Artist’s rendition of exoplanet discovery. Image credit: Astrobiology Center/MuSCAT team.

The discovery of two “Super-Earth” temperate exoplanets orbiting a small cool star was announced last week by the National Astronomical Observatory of Japan. This exciting discovery involved follow-up optical telescope observations to transits observed by NASA’s Transiting Exoplanet Survey Satellite (TESS). TESS found a periodic dimming of a star and announced it as a transiting planet candidate in July 2021.

This discovery was made possible by international collaboration between ground-based telescopes, including the SPECULOOS team led by researchers at the University of Liège and a Japanese TESS follow-up team from the University of Tokyo and Astrobiology Center.

The Japanese TESS follow-up team led by Norio Narita observed one exoplanet with the 4-color simultaneous camera MuSCAT3 installed on the Las Cumbres Observatory 2-m Faulkes Telescope North at the Haleakala Observatory, Maui, and the InfraRed Doppler instrument (IRD) installed on the Subaru Telescope on Maunakea, Hawai`i Island, and confirmed the discovery by October 2021.

When the data from the SPECULOOS team could not narrow down the orbital period of the second planet candidate, the MuSCAT team collaborated with the SPECULOOS team to follow-up on the second candidate with MuSCAT3 and confirmed the orbital period in January 2022.

Further study of these two exoplanets will require investigation of their atmospheres.
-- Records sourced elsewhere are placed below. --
-- ==== Sys2Proof/Syntax.lean ====
section
/-! DEFINITION. The operations of the hardware, one constructor per row of spec/opcode_table.json (30_encoding.md R102),
and the packed forms that select them (R90, R103). -/

namespace Sys2Proof

/-- Every operation of the operation map, with its operands. -/
inductive Instr where
  -- Word Codec (format SW)
  | encode (v : Word) (l : Bool)
  | decode (w : StreamWord)
  -- arithmetic primitives (format PRIM)
  | fmul32 (a b : Word)
  | fadd32 (a b : Word)
  | fma32 (a b c : Word)
  | mac (acc a b : Word)
  -- kernel steps (format KSTEP)
  | kLoadA
  | kLoadB
  | kCell
  | kStore
  -- register reads (format BUS)
  | rdTxCtrl
  | rdTxStatus
  | rdTxAddr
  | rdTxLen
  | rdTxXfer
  | rdRxCtrl
  | rdRxStatus
  | rdRxAddr
  | rdRxLen
  | rdRxXfer
  -- register writes (format BUS)
  | wrTxCtrl (v : Word)
  | wrTxStatus (v : Word)
  | wrTxAddr (v : Word)
  | wrTxLen (v : Word)
  | wrTxXfer (v : Word)
  | wrRxCtrl (v : Word)
  | wrRxStatus (v : Word)
  | wrRxAddr (v : Word)
  | wrRxLen (v : Word)
  | wrRxXfer (v : Word)
  -- reserved offsets (format BUS)
  | rdRsvd14
  | wrRsvd14 (v : Word)
  | rdRsvd18
  | wrRsvd18 (v : Word)
  | rdRsvd1C
  | wrRsvd1C (v : Word)
  | rdRsvd34
  | wrRsvd34 (v : Word)
  | rdRsvd38
  | wrRsvd38 (v : Word)
  | rdRsvd3C
  | wrRsvd3C (v : Word)
  -- channel steps (format CHSTEP)
  | txBeat
  | rxBeat
  -- host procedures (format PSEUDO)
  | init
  | isSg
  | disableIrq (dir : Chan)
  | transmit (addr len : Word)
  | receive (addr len : Word)
  | offload (inbuf outbuf : Word)
  deriving DecidableEq, Repr

/-- Which codec function a stream word stands for: the words `ENCODE` produces, the words `DECODE` accepts
(30_encoding.md R102). -/
inductive CodecUse where
  | produced
  | accepted
  deriving DecidableEq, Repr

/-- The primitives that have no selector bits and are called by name (30_encoding.md R90, format PRIM). -/
inductive Prim where
  | fmul32
  | fadd32
  | fma32
  | mac
  deriving DecidableEq, Repr

/-- The host procedures, called by name (30_encoding.md R101, format PSEUDO). -/
inductive Proc where
  | init
  | isSg
  | disableIrq
  | transmit
  | receive
  | offload
  deriving DecidableEq, Repr

/-- What selects an operation, one constructor per format of the opcode table (30_encoding.md R90, R92, R96, R98): the
packed stream word, the packed register transaction, the kernel's phase code, a channel's `BUSY` bit; by name, with the
list of operand words, for the two formats that have no selector bits (DISABLE_IRQ's direction is the operand word 0 for
TX and 1 for RX). -/
inductive OpWord where
  | sw (use : CodecUse) (bits : BitVec 51)
  | bus (bits : BitVec 39)
  | kstep (code : BitVec 2)
  | chstep (c : Chan) (busy : BitVec 1)
  | prim (p : Prim) (args : List Word)
  | pseudo (p : Proc) (args : List Word)
  deriving DecidableEq, Repr

/-- A value of the host notation, "a number or a name bound earlier" (30_encoding.md R101); a name is a number (log 23). -/
inductive Value where
  | num (v : Word)
  | name (x : Nat)
  deriving DecidableEq, Repr

/-- The condition of an `IF` line: the controller is absent, or `(v and mask) = want` (30_encoding.md R101; the tests of
44_host_procedures.md R241, R244 are of these forms). -/
inductive Cond where
  | absent
  | masked (v mask want : Value)
  deriving DecidableEq, Repr

/-- The error kind of an `IF` line (44_host_procedures.md R250); a transfer error has the code of a status word, bits 6:4. -/
inductive FailKind where
  | configurationError
  | transferError (status : Value)
  deriving DecidableEq, Repr

/-- One operation of the host (44_host_procedures.md R240): an operation of the opcode table by its packed form, or a line
of the notation of 30_encoding.md R101, a register by the offset its name stands for (10_state.md R32). The byte forms are
the narrower views of host memory (20_memory.md R60, R77). -/
inductive HostOp where
  | op (w : OpWord)
  | wr (reg : BitVec 6) (v : Value)
  | rd (x : Nat) (reg : BitVec 6)
  | poll (x : Nat) (reg : BitVec 6) (mask want : Value)
  | st (addr v : Value)
  | ld (x : Nat) (addr : Value)
  | stByte (addr v : Value)
  | ldByte (x : Nat) (addr : Value)
  | call (p : Proc) (args : List Value)
  | failIf (c : Cond) (kind : FailKind)
  deriving DecidableEq, Repr

end Sys2Proof
end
This is an ideal candidate for observations by the James Webb Space Telescope (JWST). This piece by Forbes describes the fascinating future investigation of the two exoplanets.

LCO is thrilled to be part of this significant astronomical discovery. Dr. Lisa Storrie-Lombardi, Director of Las Cumbres Observatory, is looking forward to future discoveries assisted by two MuSCAT instruments at LCO. “MuSCAT3 on Haleakala was designed for just this type of investigation. The Astrobiology Center is building a clone of MuSCAT3, to be known as MuSCAT4, which will be available in early 2024 on the Las Cumbres Observatory 2-m Faulkes Telescope South at the Siding Spring Observatory. LCO is grateful to the Heising-Simons Foundation for providing a grant that will fund the new instrument.”

The MuSCAT3 multi-channel camera, shown before it shipped from Tokyo in the summer of 2020, was installed on the LCO 2m telescope at Haleakala Observatory.


The MuSCAT3 multi-channel camera, shown before it shipped from Tokyo in the summer of 2020, was installed on the LCO 2-m telescope at Haleakala Observatory.